→ **WHAT NEEDS TO BE DONE**
From the entries below, retype only the lines from the one with "(0x100E, 0x80), (0x100F, 0x80)]" through the one with "theorem test_sincos_two_iterations : after", exactly as written.

Records from a data collection:
-- Opening Marker --
/-! ### Decoding: for every constructor a word that its rule prints -/

theorem test_decode_cordic : decode 0x01210000 = .ok (.sincos 2 1 0) ∧ decode 0x02210000 = .ok (.tan 2 1) ∧
    decode 0x03210000 = .ok (.asin 2 1) ∧ decode 0x04210000 = .ok (.acos 2 1) ∧
    decode 0x05210000 = .ok (.atan 2 1) ∧ decode 0x06723000 = .ok (.atan2 7 2 3) := by decide
theorem test_decode_powlog : decode 0x08413000 = .ok (.pow 4 1 3) ∧ decode 0x09600000 = .ok (.exp 6 0) ∧
    decode 0x0A521000 = .ok (.log 5 2 1) ∧ decode 0x0B312000 = .ok (.pow2 3 1 2) ∧
    decode 0x0C010000 = .ok (.log2 0 1) ∧ decode 0x0D210000 = .ok (.sqrt 2 1) ∧
    decode 0x0E21000F = .ok (.sqrtq 2 1 15) := by decide
theorem test_decode_scalar : decode 0x10312000 = .ok (.fadd 3 1 2) ∧ decode 0x11312000 = .ok (.fsub 3 1 2) ∧
    decode 0x12312000 = .ok (.fmul 3 1 2) ∧ decode 0x13423000 = .ok (.fdiv 4 2 3) := by decide
theorem test_decode_saturating : decode 0x18988000 = .ok (.sadd16 9 8 8) ∧
    decode 0x19DB8000 = .ok (.ssub16 13 11 8) ∧ decode 0x1AA88000 = .ok (.smul16 10 8 8) ∧
    decode 0x1B210000 = .ok (.sat16 2 1) := by decide
theorem test_decode_vector : decode 0x20714000 = .ok (.vadd 7 1 4) ∧ decode 0x21741000 = .ok (.vsub 7 4 1) ∧
    decode 0x22B17000 = .ok (.vscale 11 1 7) ∧ decode 0x23711000 = .ok (.vdot 7 1 1) ∧
    decode 0x24814000 = .ok (.vcross 8 1 4) ∧ decode 0x25410000 = .ok (.vnorm 4 1) := by decide
theorem test_decode_register : decode 0x303003E8 = .ok (.li 3 1000) ∧ decode 0x31400003 = .ok (.lih 4 3) ∧
    decode 0x32650000 = .ok (.mov 6 5) := by decide
theorem test_decode_csr : decode 0x38500000 = .ok (.csrr 5 .status) ∧ decode 0x38600001 = .ok (.csrr 6 .faultCmd) ∧
    decode 0x38700002 = .ok (.csrr 7 .faultInfo) ∧ decode 0x38800003 = .ok (.csrr 8 .tick) ∧
    decode 0x38900004 = .ok (.csrr 9 .outRate) ∧ decode 0x38A00005 = .ok (.csrr 10 .config) ∧
    decode 0x38B00006 = .ok (.csrr 11 .idReg) ∧ decode 0x390C0003 = .ok (.csrw .tick 12) := by decide
theorem test_decode_mixer : decode 0x40210000 = .ok (.minit 2 1) ∧ decode 0x41010000 = .ok (.mstart 0 1) ∧
    decode 0x42510000 = .ok (.mupdate 5 1) ∧ decode 0x43010000 = .ok (.mstop 1) ∧
    decode 0x44B10000 = .ok (.mquery 11 1) ∧ decode 0x45200000 = .ok (.many 2) ∧
    decode 0x4609A000 = .ok (.mmix 9 10) ∧ decode 0x47C10000 = .ok (.minfo 12 1) := by decide

/-- Words put together bit by bit from the field tables R91 to R95, one for each family: OPC, RD, RS1, RS2, RSV, IMM8, or
OPC, RD, four zero bits, IMM16. -/
theorem test_decode_bits :
    decode (0b00000110#8 ++ 0b0111#4 ++ 0b0010#4 ++ 0b0011#4 ++ 0b0000#4 ++ 0b00000000#8) = .ok (.atan2 7 2 3) ∧
    decode (0b00001110#8 ++ 0b0010#4 ++ 0b0001#4 ++ 0b0000#4 ++ 0b0000#4 ++ 0b00001111#8) = .ok (.sqrtq 2 1 15) ∧
    decode (0b00010011#8 ++ 0b0100#4 ++ 0b0010#4 ++ 0b0011#4 ++ 0b0000#4 ++ 0b00000000#8) = .ok (.fdiv 4 2 3) ∧
    decode (0b00011001#8 ++ 0b1101#4 ++ 0b1011#4 ++ 0b1000#4 ++ 0b0000#4 ++ 0b00000000#8) = .ok (.ssub16 13 11 8) ∧
    decode (0b00100010#8 ++ 0b1011#4 ++ 0b0001#4 ++ 0b0111#4 ++ 0b0000#4 ++ 0b00000000#8) = .ok (.vscale 11 1 7) ∧
    decode (0b00110001#8 ++ 0b0100#4 ++ 0b0000#4 ++ 0b0000000000000011#16) = .ok (.lih 4 3) ∧
    decode (0b00111001#8 ++ 0b0000#4 ++ 0b1100#4 ++ 0b0000#4 ++ 0b0000#4 ++ 0b00000011#8) = .ok (.csrw .tick 12) ∧
    decode (0b01000110#8 ++ 0b0000#4 ++ 0b1001#4 ++ 0b1010#4 ++ 0b0000#4 ++ 0b00000000#8) = .ok (.mmix 9 10) := by
  decide

/-- The table of 95_test_vectors.md section 2.1: words that are no command, by the check that fails. -/
theorem test_decode_reserved_opcodes : ([0x00000000#32, 0xFFFFFFFF#32, 0x07000000#32, 0x48000000#32].all
    fun w => decide (decode w = .error .reservedOpcode)) = true := by decide
theorem test_decode_reserved_fields :
    ([0x02210100#32, 0x02211000#32, 0x02210001#32, 0x3011FFFF#32, 0x39110003#32, 0x43110000#32, 0x45210000#32].all
    fun w => decide (decode w = .error .reservedField)) = true := by decide
theorem test_decode_immediates : ([0x0121001F#32, 0x0E210020#32, 0x38100007#32].all
    fun w => decide (decode w = .error .immediateRange)) = true := by decide
theorem test_decode_groups :
    ([0x01F10000#32, 0x0CF10000#32, 0x20E00000#32, 0x22DE0000#32, 0x25E00000#32, 0x410A0000#32, 0x47D00000#32].all
    fun w => decide (decode w = .error .registerGroup)) = true := by decide
/-- The legal words of that table, and their encodings back. -/
theorem test_decode_legal : ∀ p ∈ [(0x0121001E#32, Instr.sincos 2 1 30), (0x0E21001F#32, .sqrtq 2 1 31),
    (0x22DDE000#32, .vscale 13 13 14), (0x23E00000#32, .vdot 14 0 0), (0x24DDD000#32, .vcross 13 13 13),
    (0x31F0FFFF#32, .lih 15 0xFFFF), (0x32000000#32, .mov 0 0), (0x38100006#32, .csrr 1 .idReg),
    (0x41A10000#32, .mstart 10 1), (0x42C00000#32, .mupdate 12 0), (0x42D00000#32, .mupdate 13 0),
    (0x46000000#32, .mmix 0 0), (0x4600F000#32, .mmix 0 15), (0x47C00000#32, .minfo 12 0)],
    decode p.1 = .ok p.2 ∧ encode p.2 = p.1 := by decide +kernel

theorem test_decodeTableWord : decodeTableWord 32 0x24814000 = some (.vcross 8 1 4) ∧
    decodeTableWord 32 0x24814001 = none := by decide

/-! ### States for one step -/

/-- The reset state with some registers written. -/
def given (l : List (Reg × Int)) : State := l.foldl (fun s p => s.put p.1 p.2) State.reset

/-- A register after a command that has a next state. -/
def after (i : Instr) (s : State) (r : Reg) : Option Word :=
  match exec i s with
  | .next t => some (t.x r)
  | _ => none

/-- Something of the next state of a command. -/
def seen {α : Type} (i : Instr) (s : State) (f : State → α) : Option α :=
  match exec i s with
  | .next t => some (f t)
  | _ => none

/-- The sound of the example of R281: header rate 11025, eight samples. -/
def soundBytes : Memory :=
  [(0x1002, 0x11), (0x1003, 0x2B), (0x1008, 0x80), (0x1009, 0xFF), (0x100B, 0x80), (0x100C, 0xC0), (0x100D, 0x40),
    (0x100E, 0x80), (0x100F, 0x80)]

/-- The slot that the example of R281 installs. -/
def voice : Slot where
  cur := 0x1008
  endAddr := 0x100F
  base := 0x1000
  srate := 11025
  step := 65536
  rem := 0
  lvol := 95
  rvol := 96
  id := 7
  stime := 5

/-- Two channels, the first playing `voice`, and the registers given. -/
def playing (l : List (Reg × Int)) : State :=
  { given l with slots := [voice, Slot.zero], mem := soundBytes, tick := 5 }

/-! ### One step of each command -/

theorem test_sincos : after (.sincos 2 1 0) (given [(1, 34315)]) 2 = some 32768 ∧
    after (.sincos 2 1 0) (given [(1, 34315)]) 3 = some 56756 := by decide +kernel
theorem test_sincos_two_iterations : after (.sincos 1 1 2) (given [(1, 34315)]) 1 = some 16384 ∧
    after (.sincos 1 1 2) (given [(1, 34315)]) 2 = some 49152 := by decide +kernel
theorem test_tan_past_the_pole : after (.tan 2 1) (given [(1, 102944)]) 2 = some (toWord (-884146176)) := by
  decide +kernel
theorem test_tan_negative : after (.tan 2 1) (given [(1, -2147483648)]) 2 = some (toWord (-200565)) := by
  decide +kernel
theorem test_asin : after (.asin 2 1) (given [(1, -32768)]) 2 = some (toWord (-34328)) := by decide +kernel
theorem test_asin_sentinel : after (.asin 2 1) (given [(1, -65537)]) 2 = some 0xFFFFFFFF := by decide +kernel
theorem test_acos : after (.acos 2 1) (given [(1, -65536)]) 2 = some 205880 := by decide +kernel
theorem test_acos_sentinel : after (.acos 2 1) (given [(1, 65537)]) 2 = some 0xFFFFFFFF := by decide +kernel
theorem test_atan : after (.atan 2 1) (given [(1, 1024)]) 2 = some 1088 := by decide +kernel
theorem test_atan_limit : after (.atan 2 1) (given [(1, 67108864)]) 2 = some 102848 := by decide +kernel
theorem test_atan2 : after (.atan2 7 2 3) (given [(2, 32768), (3, 56756)]) 7 = some 34240 := by decide +kernel
theorem test_atan2_quirk : after (.atan2 7 2 3) (given [(2, 65536)]) 7 = some 0 := by decide +kernel
theorem test_pow : after (.pow 4 1 3) (given [(1, 655360), (3, 131072)]) 4 = some 6554047 := by decide +kernel
theorem test_pow_overflow : after (.pow 4 1 3) (given [(1, 131072), (3, 983040)]) 4 = some 0xFFFFFFFF := by
  decide +kernel
theorem test_exp : after (.exp 6 1) (given [(1, -65536)]) 6 = some 24112 := by decide +kernel
theorem test_log : after (.log 5 2 1) (given [(2, 131072), (1, 32768)]) 5 = some (toWord (-65536)) := by
  decide +kernel
theorem test_log_zero_denominator : after (.log 5 2 1) (given [(2, 65537), (1, 131072)]) 5 = some 0xFFFFFFFF := by
  decide +kernel
theorem test_pow2 : after (.pow2 3 1 2) (given [(1, 16), (2, 16384)]) 3 = some 92680 := by decide +kernel
theorem test_pow2_ignores_high_fraction_bits : after (.pow2 3 1 2) (given [(2, -1)]) 3 = some 2 := by decide +kernel
theorem test_log2 : after (.log2 1 1) (given [(1, 98304)]) 1 = some 16 ∧
    after (.log2 1 1) (given [(1, 98304)]) 2 = some 19168 := by decide +kernel
theorem test_sqrt : after (.sqrt 2 1) (given [(1, 2147483647)]) 2 = some 11863040 := by decide +kernel
theorem test_sqrt_sentinel : after (.sqrt 2 1) (given [(1, -1)]) 2 = some 0xFFFFFFFF := by decide +kernel
theorem test_sqrtq_odd : after (.sqrtq 2 1 15) (given [(1, 65536)]) 2 = some 46336 := by decide +kernel
theorem test_sqrtq_even : after (.sqrtq 2 1 30) (given [(1, 2147483647)]) 2 = some 1518469120 := by decide +kernel
theorem test_fadd_wraps : after (.fadd 3 1 2) (given [(1, 2147483647), (2, 1)]) 3 = some 0x80000000 := by
  decide +kernel
theorem test_fsub : after (.fsub 3 1 2) (given [(1, 65536), (2, 98304)]) 3 = some 0xFFFF8000 := by decide +kernel
theorem test_fmul_floors : after (.fmul 3 1 2) (given [(1, -32768), (2, 3)]) 3 = some (toWord (-2)) := by
  decide +kernel
theorem test_fmul_wraps : after (.fmul 3 1 2) (given [(1, 2147483647), (2, 131072)]) 3 = some (toWord (-2)) := by
  decide +kernel
theorem test_fdiv_truncates : after (.fdiv 4 2 3) (given [(2, -65536), (3, 196608)]) 4 =
    some (toWord (-21845)) ∧ after (.fdiv 4 2 3) (given [(2, 65536), (3, 3)]) 4 = some 1431655765 := by
  decide +kernel
theorem test_fdiv_limits : after (.fdiv 4 2 3) (given [(2, -2147483648), (3, -1)]) 4 = some 0x7FFFFFFF ∧
    after (.fdiv 4 2 3) (given [(2, 65536)]) 4 = some 0xFFFFFFFF := by decide +kernel
theorem test_sadd16 : after (.sadd16 9 8 7) (given [(8, 0x17FFF), (7, 1)]) 9 = some 32767 := by decide +kernel
theorem test_ssub16 : after (.ssub16 13 11 8) (given [(11, -32768), (8, 0x7000)]) 13 = some 0xFFFF8000 := by
  decide +kernel
theorem test_smul16_floors : after (.smul16 10 8 9) (given [(8, 1), (9, -1)]) 10 = some 0xFFFFFFFF := by
  decide +kernel
theorem test_smul16_saturates : after (.smul16 10 8 8) (given [(8, -32768)]) 10 = some 32767 := by decide +kernel
theorem test_sat16 : after (.sat16 2 1) (given [(1, 0x12345)]) 2 = some 32767 ∧
    after (.sat16 2 1) (given [(1, -65536)]) 2 = some 0xFFFF8000 := by decide +kernel
theorem test_vadd : seen (.vadd 7 1 4) (given [(1, 0x10000), (2, 0x20000), (3, 0x30000), (4, 0x40000), (5, 0x50000),
    (6, 0x60000)]) (fun t => [t.x 7, t.x 8, t.x 9]) = some [0x50000, 0x70000, 0x90000] := by decide +kernel
theorem test_vsub : seen (.vsub 7 4 1) (given [(1, 0x10000), (2, 0x20000), (3, 0x30000), (4, 0x40000), (5, 0x50000),
    (6, 0x60000)]) (fun t => [t.x 7, t.x 8, t.x 9]) = some [0x30000, 0x30000, 0x30000] := by decide +kernel
theorem test_vscale : seen (.vscale 11 1 7) (given [(1, 0x30000), (2, 0x40000), (7, 0x190000)])
    (fun t => [t.x 11, t.x 12, t.x 13]) = some [0x4B0000, 0x640000, 0] := by decide +kernel
theorem test_vdot : after (.vdot 7 1 1) (given [(1, 0x30000), (2, 0x40000)]) 7 = some 0x190000 ∧
    after (.vdot 7 1 1) (given [(1, 2147483647), (2, 2147483647), (3, 2147483647)]) 7 = some (toWord (-196608)) := by
  decide +kernel
theorem test_vcross : seen (.vcross 1 4 1) (given [(1, 0x10000), (5, 0x10000)]) (fun t => [t.x 1, t.x 2, t.x 3]) =
    some [0, 0, 0xFFFF0000] := by decide +kernel
theorem test_vnorm : seen (.vnorm 1 1) (given [(1, 0x30000), (2, 0x40000)]) (fun t => [t.x 1, t.x 2, t.x 3]) =
    some [0x9999, 0xCCCC, 0] := by decide +kernel
theorem test_vnorm_wrapped_length : seen (.vnorm 4 1) (given [(1, 2147483647)]) (fun t => [t.x 4, t.x 5, t.x 6]) =
    some [0, 0, 0] := by decide +kernel
theorem test_li : after (.li 1 0x8000) State.reset 1 = some 0xFFFF8000 := by decide +kernel
theorem test_lih : after (.lih 4 3) (given [(4, 0xFFFFB000)]) 4 = some 0x0003B000 := by decide +kernel
theorem test_mov : after (.mov 6 5) (given [(5, 0x12345678)]) 6 = some 0x12345678 := by decide +kernel
theorem test_csrr : after (.csrr 9 .outRate) State.reset 9 = some 0x2B11 ∧
    after (.csrr 11 .idReg) State.reset 11 = some 0x120 := by decide +kernel
theorem test_csrw : seen (.csrw .config 1) (given [(1, -1)]) (fun t => t.csr .config) = some 1 ∧
    seen (.csrw .outRate 1) (given [(1, -1)]) (fun t => t.csr .outRate) = some 11025 := by decide +kernel

theorem test_minit : seen (.minit 2 1) (given [(1, 22050)])
    (fun t => (t.x 2, t.outRate, t.stepTab[0], t.stepTab[128])) = some (0, 22050, 54621, 65536) := by decide +kernel
/-- The last line of 95_test_vectors.md section 2.10's one-sample example, for the slot of `voice`. -/
theorem test_minit_releases : seen (.minit 15 1) (playing [(1, 22050)]) (fun t => (t.events, t.slots)) =
    some ([.release 0 0x1000], [Slot.zero, Slot.zero]) := by decide +kernel
theorem test_mstart : seen (.mstart 0 1) { given [(2, 7), (3, 0x1000), (4, 16), (5, 127), (6, 128), (7, 128)] with
    mem := soundBytes, tick := 5 } (fun t => (t.x 0, t.slot 0, t.events)) = some (0, voice, []) := by decide +kernel
theorem test_mstart_short : seen (.mstart 10 1) (playing [(3, 0x1000), (4, 8), (5, 127), (7, 128)])
    (fun t => (t.x 10, t.slots, t.halted)) = some (0xFFFFFFFF, [voice, Slot.zero], false) := by decide +kernel
theorem test_mupdate : seen (.mupdate 5 1) (playing [(2, 127), (4, 128)])
    (fun t => (t.x 5, t.slot 0)) = some (0, { voice with lvol := 127, rvol := 0 }) := by decide +kernel
theorem test_mupdate_range : seen (.mupdate 11 1) (playing [(2, 1), (3, 0x1000), (4, -1)])
    (fun t => (t.halted, t.csr .status, t.faultCmd, t.faultInfo)) =
      some (true, 0x201, 0x42B10000, 0xFF20FF01) := by decide +kernel
theorem test_mstop : seen (.mstop 1) (playing []) (fun t => (t.events, t.slot 0)) =
    some ([.release 0 0x1000], { voice with cur := 0 }) := by decide +kernel
theorem test_mquery : after (.mquery 11 1) (playing []) 11 = some 1 ∧
    after (.mquery 9 1) (playing [(1, -1)]) 9 = some 0 := by decide +kernel
theorem test_many : after (.many 2) (playing []) 2 = some 1 ∧ after (.many 2) State.reset 2 = some 0 := by
  decide +kernel
theorem test_minfo : seen (.minfo 12 1) (playing []) (fun t => [t.x 12, t.x 13, t.x 14, t.x 15]) =
    some [7, 5, 0x1008, 0] := by decide +kernel
/-- The example of R286: 00 00 00 00 2A 3F D5 3F 56 C0 AB BF 00 00 00 00 at 0x2000, and R287's (7, 5, 0x100C, 0). -/
theorem test_mmix : seen (.mmix 9 10) (playing [(9, 0x2000), (10, 16)])
    (fun t => ((List.range 16).map fun k => t.byteAt (0x2000 + k), (t.slot 0).cur, (t.slot 0).rem)) =
      some ([0x00, 0x00, 0x00, 0x00, 0x2A, 0x3F, 0xD5, 0x3F, 0x56, 0xC0, 0xAB, 0xBF, 0x00, 0x00, 0x00, 0x00],
        0x100C, 0) := by decide +kernel
/-- R293: the second frame's first output byte is not admitted; the first frame stays committed. -/
theorem test_mmix_bus_error : seen (.mmix 9 10) { playing [(9, 0x2000), (10, 16)] with
    withheld := [⟨0x2004, 0x2004, false, true⟩] }
    (fun t => (t.csr .status, t.faultCmd, t.faultInfo, (t.slot 0).cur)) =
      some (0x301, 0x4609A000, 0x2004, 0x1009) := by decide +kernel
-- Closing Marker --
→ **RESPONSE BOX**
    (0x100E, 0x80), (0x100F, 0x80)]

/-- The slot that the example of R281 installs. -/
def voice : Slot where
  cur := 0x1008
  endAddr := 0x100F
  base := 0x1000
  srate := 11025
  step := 65536
  rem := 0
  lvol := 95
  rvol := 96
  id := 7
  stime := 5

/-- Two channels, the first playing `voice`, and the registers given. -/
def playing (l : List (Reg × Int)) : State :=
  { given l with slots := [voice, Slot.zero], mem := soundBytes, tick := 5 }

/-! ### One step of each command -/

theorem test_sincos : after (.sincos 2 1 0) (given [(1, 34315)]) 2 = some 32768 ∧
    after (.sincos 2 1 0) (given [(1, 34315)]) 3 = some 56756 := by decide +kernel
theorem test_sincos_two_iterations : after (.sincos 1 1 2) (given [(1, 34315)]) 1 = some 16384 ∧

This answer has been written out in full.